Fear, or sadness or anger for that matter, is a fact of life. There are things that are scary, that seem to be or actually are bigger than me. There are things that could actually bring me hurt or harm. Not feeling fear would be a sign that I do not have a firm grasp on the reality of the situation.
I feel all sorts of things that are negative and that does NOT mean I have a defect of faith. Emotions exist for a reason. They are part of God’s design in us. Gifts, actually. They tell us something. In the case of fear, that something is looming large and, in some way, threatening. I then need to ask, “What is that something?”
I am not here advocating a state of cowardly living. The fear tells me something threatens. Once I know what the something is I have to decide what to do about that threat. And I do need to face it in some way. Here’s where the faith comes in - trusting to God what I have to do to face that fear. Trusting in God when I need to step out and take action in faith. Or trusting by doing nothing, having faith that God will deliver me.
In that exercise of faith I must be truthful and realistic. I have experienced God’s intervention or empowerment a hundred times in the past I know he will come through. He does not fail. But I still tremble a little. To take away that fear, or a sadness is to make me less human.
I think of Shadrach, Meshach and Abednego. Threatened with the fate of the fiery furnace they stuck to their guns and refused to bow down to Nebuchadnezzar. (Daniel 3) Courageous men they were. Faithful men. That does not mean they were not afraid. They say to Nebuchadnezzar:
“O Nebuchadnezzar, we have no need to answer you in this matter. If this be so, our God whom we serve is able to deliver us from the burning fiery furnace, and he will deliver us out of your hand, O king. BUT IF NOT, be it known to you, O king, that we will not serve your gods or worship the golden image that you have set up.” Daniel 3:16-18, ESV, emphasis mine.
I want you to pay attention to the BUT IF NOT. There was a question. And there is always a question in matters of real faith and trust. And where there is a question, an unknown, there is fear or anxiety. They were undaunted in their resolve not because of an eradication of fear, but in refusing to let fear be the last word.
So I cling to my guilty pleasures and displeasures. Afraid and proud of it.
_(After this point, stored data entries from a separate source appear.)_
-- ==== Sys2Proof/Tests/Slice0.lean ====
section
/-! SUPPORT. The model's own tests. Expected results are those of spec/95_test_vectors.md (the vector is named) or hand
readings of 30_encoding.md; then a witness for every statement that has hypotheses. -/

namespace Sys2Proof.Tests

open Sys2Proof.Machine

/-! ### Helpers -/

/-- The state after reset with a program at address 0. -/
def at0 (bytes : List Byte) : State := { State.reset with mem := Memory.writeBytes [] 0 bytes }

/-- The step answers a next state with the property. -/
def steps (s : State) (p : State → Bool) : Bool :=
  match step s with
  | .next t => p t
  | .fault _ => false
  | .refused _ => false

/-- The step answers a next state with this status. -/
def endsIn (s : State) (st : Status) : Bool := steps s fun t => decide (t.status = st)

/-- The six flags as the vectors list them: Zero, EQ, GT, LT, GTE, LTE. -/
def flagsAre (t : State) (z e g l ge le : Bool) : Bool := decide (t.flags = ⟨z, e, g, l, ge, le⟩)

/-- What the decoder makes of bytes: the instruction, and how many bytes are left. -/
def reads (bs : List Byte) (i : Instr) (left : Nat) : Bool :=
  match decode bs with
  | .ok (j, rest) => decide (j = i ∧ rest.length = left)
  | .error _ => false

/-- The decoder's reason to reject bytes. -/
def rejects (bs : List Byte) (e : DecodeError) : Bool :=
  match decode bs with
  | .ok _ => false
  | .error f => decide (f = e)

/-- Register chains by their letters. -/
def cA : Chain := ⟨0, .w1⟩
def cB : Chain := ⟨1, .w1⟩
def cAB : Chain := ⟨0, .w2⟩
def cABC : Chain := ⟨0, .w3⟩
def cBCD : Chain := ⟨1, .w3⟩
def cZA : Chain := ⟨25, .w2⟩

/-! ### Decoding: bytes written out from 30_encoding.md R111 to R122 -/

/-- V12: the source's length examples, each read whole. -/
theorem test_decode_ld : reads [0x01, 0x10, 0x00, 0x10, 0x01, 0xFF] (.ld (.reg cA) (.reg cB)) 1 = true := by decide
theorem test_decode_ld_float_register : reads [0x01, 0x20, 0x00, 0x10, 0x00] (.ld (.freg 0) (.reg cA)) 0 = true := by decide
theorem test_decode_ld_mabs :
    reads [0x01, 0x20, 0x00, 0x44, 0x00, 0x10, 0x00] (.ld (.freg 0) (.mabs .float32 0x001000)) 0 = true := by decide
theorem test_decode_ld_mabs_offset1 :
    reads [0x01, 0x10, 0x00, 0x50, 0x00, 0x10, 0x00, 0x05] (.ld (.reg cA) (.mabsOff .int8 0x001000 .w1 5)) 0 = true := by
  decide
theorem test_decode_ld_mabs_offset3 :
    reads [0x01, 0x10, 0x00, 0x70, 0x00, 0x10, 0x00, 0x01, 0x00, 0x00]
      (.ld (.reg cA) (.mabsOff .int8 0x001000 .w3 0x010000)) 0 = true := by decide
theorem test_decode_ld_mabs_register :
    reads [0x01, 0x10, 0x00, 0x80, 0x00, 0x10, 0x00, 0x04]
      (.ld (.reg cA) (.mabsReg .int8 0x001000 ⟨4, .w1⟩)) 0 = true := by decide
theorem test_decode_ld_pointer :
    reads [0x01, 0x10, 0x00, 0x90, 0x81] (.ld (.reg cA) (.mptr .int8 cBCD)) 0 = true := by decide
theorem test_decode_ld_pointer_offset2 :
    reads [0x01, 0x10, 0x00, 0xB0, 0x81, 0x10, 0x00] (.ld (.reg cA) (.mptrOff .int8 cBCD .w2 0x1000)) 0 = true := by
  decide
theorem test_decode_ld_pointer_register :
    reads [0x01, 0x10, 0x00, 0xD0, 0x81, 0x04] (.ld (.reg cA) (.mptrReg .int8 cBCD ⟨4, .w1⟩)) 0 = true := by decide
theorem test_decode_ld_wrapping_chain :
    reads [0x01, 0x10, 0x59, 0x31, 0xBE, 0xEF] (.ld (.reg cZA) (.imm .int16 0xBEEF)) 0 = true := by decide
theorem test_decode_cp : reads [0x02, 0x10, 0x40, 0x10, 0x02] (.cp (.reg cAB) (.reg ⟨2, .w1⟩)) 0 = true := by decide
theorem test_decode_scp : reads [0x03, 0x20, 0x00, 0x10, 0x00] (.scp (.freg 0) (.reg cA)) 0 = true := by decide
theorem test_decode_and :
    reads [0x04, 0x41, 0x00, 0x10, 0x00, 0x31, 0x00, 0xFF] (.and (.mabs .int16 0x001000) (.imm .int16 0x00FF)) 0 = true := by
  decide
theorem test_decode_or : reads [0x05, 0x10, 0xC0, 0x10, 0x04] (.or (.reg ⟨0, .w4⟩) (.reg ⟨4, .w1⟩)) 0 = true := by decide
theorem test_decode_xor :
    reads [0x06, 0x20, 0x00, 0x33, 0x80, 0x00, 0x00, 0x00] (.xor (.freg 0) (.imm .int32 0x80000000)) 0 = true := by decide
theorem test_decode_nand :
    reads [0x07, 0x10, 0x80, 0x32, 0x01, 0x02, 0x03] (.nand (.reg cABC) (.imm .int24 0x010203)) 0 = true := by decide
theorem test_decode_nor : reads [0x08, 0x10, 0x00, 0x30, 0x30] (.nor (.reg cA) (.imm .int8 0x30)) 0 = true := by decide
theorem test_decode_xnor :
    reads [0x09, 0x10, 0x40, 0x31, 0x12, 0x34] (.xnor (.reg cAB) (.imm .int16 0x1234)) 0 = true := by decide
theorem test_decode_bit : reads [0x0A, 0x10, 0x00, 0x20, 0x0F] (.bit (.reg cA) (.freg 15)) 0 = true := by decide
theorem test_decode_sl : reads [0x0B, 0x10, 0x00, 0x10, 0x41] (.sl (.reg cA) (.reg ⟨1, .w2⟩)) 0 = true := by decide
theorem test_decode_slW :
    reads [0x0C, 0x40, 0x00, 0x10, 0x00, 0x30, 0x04, 0x30, 0x02] (.slW (.mabs .int8 0x001000) (.imm .int8 4) .w2) 0 = true := by
  decide
theorem test_decode_slWN :
    reads [0x0D, 0x40, 0x00, 0x10, 0x00, 0x30, 0x01, 0x30, 0x04, 0x10, 0x06]
      (.slWN (.mabs .int8 0x001000) (.imm .int8 1) .w4 (.reg ⟨6, .w1⟩)) 0 = true := by decide
theorem test_decode_sr : reads [0x0E, 0x20, 0x00, 0x30, 0x01] (.sr (.freg 0) (.imm .int8 1)) 0 = true := by decide
theorem test_decode_div :
    reads [0x0F, 0x10, 0x40, 0x34, 0x40, 0x40, 0x00, 0x00] (.div (.reg cAB) (.imm .float32 0x40400000)) 0 = true := by decide
theorem test_decode_divR :
    reads [0x10, 0x10, 0x40, 0x30, 0x10, 0x10, 0x02] (.divR (.reg cAB) (.imm .int8 16) (.reg ⟨2, .w1⟩)) 0 = true := by decide
theorem test_decode_divW :
    reads [0x11, 0x40, 0x00, 0x20, 0x00, 0x30, 0x02, 0x30, 0x01] (.divW (.mabs .int8 0x002000) (.imm .int8 2) .w1) 0 = true := by
  decide
theorem test_decode_divWN :
    reads [0x12, 0x10, 0x00, 0x90, 0x00, 0x30, 0x03, 0x30, 0x02]
      (.divWN (.reg cA) (.mptr .int8 cA) .w3 (.imm .int8 2)) 0 = true := by decide
theorem test_decode_sdiv : reads [0x13, 0x10, 0x40, 0x10, 0x02] (.sdiv (.reg cAB) (.reg ⟨2, .w1⟩)) 0 = true := by decide
theorem test_decode_sdivR :
    reads [0x14, 0x10, 0x00, 0x30, 0x02, 0x20, 0x00] (.sdivR (.reg cA) (.imm .int8 2) (.freg 0)) 0 = true := by decide
theorem test_decode_rgb2hsb :
    reads [0x15, 0x10, 0xC3, 0x10, 0x80] (.rgb2hsb (.reg ⟨3, .w4⟩) (.reg cABC)) 0 = true := by decide
theorem test_decode_brk : reads [0x16, 0x16] .brk 1 = true := by decide

/-! Rejections: one for each item of 30_encoding.md R126, from the vectors V-DEC-1 to V-DEC-17. -/

theorem test_reject_opcode_00 : rejects [0x00] .badOpcode = true := by decide
theorem test_reject_opcode_17 : rejects [0x17] .badOpcode = true := by decide
theorem test_reject_kind_E : rejects [0x01, 0xE0] .badKind = true := by decide
theorem test_reject_kind_0 : rejects [0x01, 0x00] .badKind = true := by decide
theorem test_reject_register_subfield : rejects [0x01, 0x11, 0x00, 0x30, 0x03] .badSubfield = true := by decide
theorem test_reject_type_code_5 : rejects [0x01, 0x10, 0x00, 0x35, 0, 0, 0, 0] .badTypeCode = true := by decide
theorem test_reject_register_bit5 : rejects [0x01, 0x10, 0x20, 0x30, 0x03] .badRegister = true := by decide
theorem test_reject_register_26 : rejects [0x01, 0x10, 0x1A, 0x30, 0x03] .badRegister = true := by decide
theorem test_reject_pointer_width4 : rejects [0x01, 0x10, 0x00, 0x90, 0xC1] .badPointerWidth = true := by decide
theorem test_reject_float_register_16 : rejects [0x01, 0x20, 0x10, 0x30, 0x03] .badFloatRegister = true := by decide
theorem test_reject_immediate_destination : rejects [0x01, 0x30, 0x03, 0x10, 0x00] .wrongClass = true := by decide
theorem test_reject_spec_int16 : rejects [0x0C, 0x10, 0x00, 0x30, 0x01, 0x31, 0x00, 0x02] .badWidthSpec = true := by decide
theorem test_reject_spec_5 : rejects [0x0C, 0x10, 0x00, 0x30, 0x01, 0x30, 0x05] .badWidthSpec = true := by decide
theorem test_reject_spec_0 : rejects [0x0C, 0x10, 0x00, 0x30, 0x01, 0x30, 0x00] .badWidthSpec = true := by decide
theorem test_reject_float_block_destination : rejects [0x0C, 0x20, 0x00, 0x30, 0x01, 0x30, 0x02] .wrongClass = true := by
  decide
theorem test_reject_float_remainder_dividend : rejects [0x10, 0x20, 0x00, 0x30, 0x02, 0x10, 0x02] .wrongClass = true := by
  decide
theorem test_reject_memory_count :
    rejects [0x0D, 0x40, 0x00, 0x10, 0x00, 0x30, 0x01, 0x30, 0x01, 0x40, 0x00, 0x20, 0x00] .wrongClass = true := by decide
/-- The longest read before a rejection: a count slot with a 7-byte memory descriptor, 24 bytes in all. -/
theorem test_reject_reads_24_bytes :
    rejects [0x0D, 0x70, 0, 0, 0, 0, 0, 0, 0x70, 0, 0, 0, 0, 0, 0, 0x30, 1, 0x70, 0, 0, 0, 0, 0, 0] .wrongClass = true ∧
    rejects [0x0D, 0x70, 0, 0, 0, 0, 0, 0, 0x70, 0, 0, 0, 0, 0, 0, 0x30, 1, 0x70, 0, 0, 0, 0, 0] .truncated = true := by
  decide
theorem test_truncated : rejects [0x01, 0x10, 0x00, 0x30] .truncated = true := by decide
Greater is He who is IN you than he that is OUT there... words from A. Voskamp just this week. What would it look like if I did not "fear" tomorrow (i.e. I am unemployed and don't know what tomorrow will bring) but rather trust it to someone. The question as I see it here is "am I willing to trust it to Someone else?" Oh yeah. There's fear. Thanks for yet another reminder that faith is active!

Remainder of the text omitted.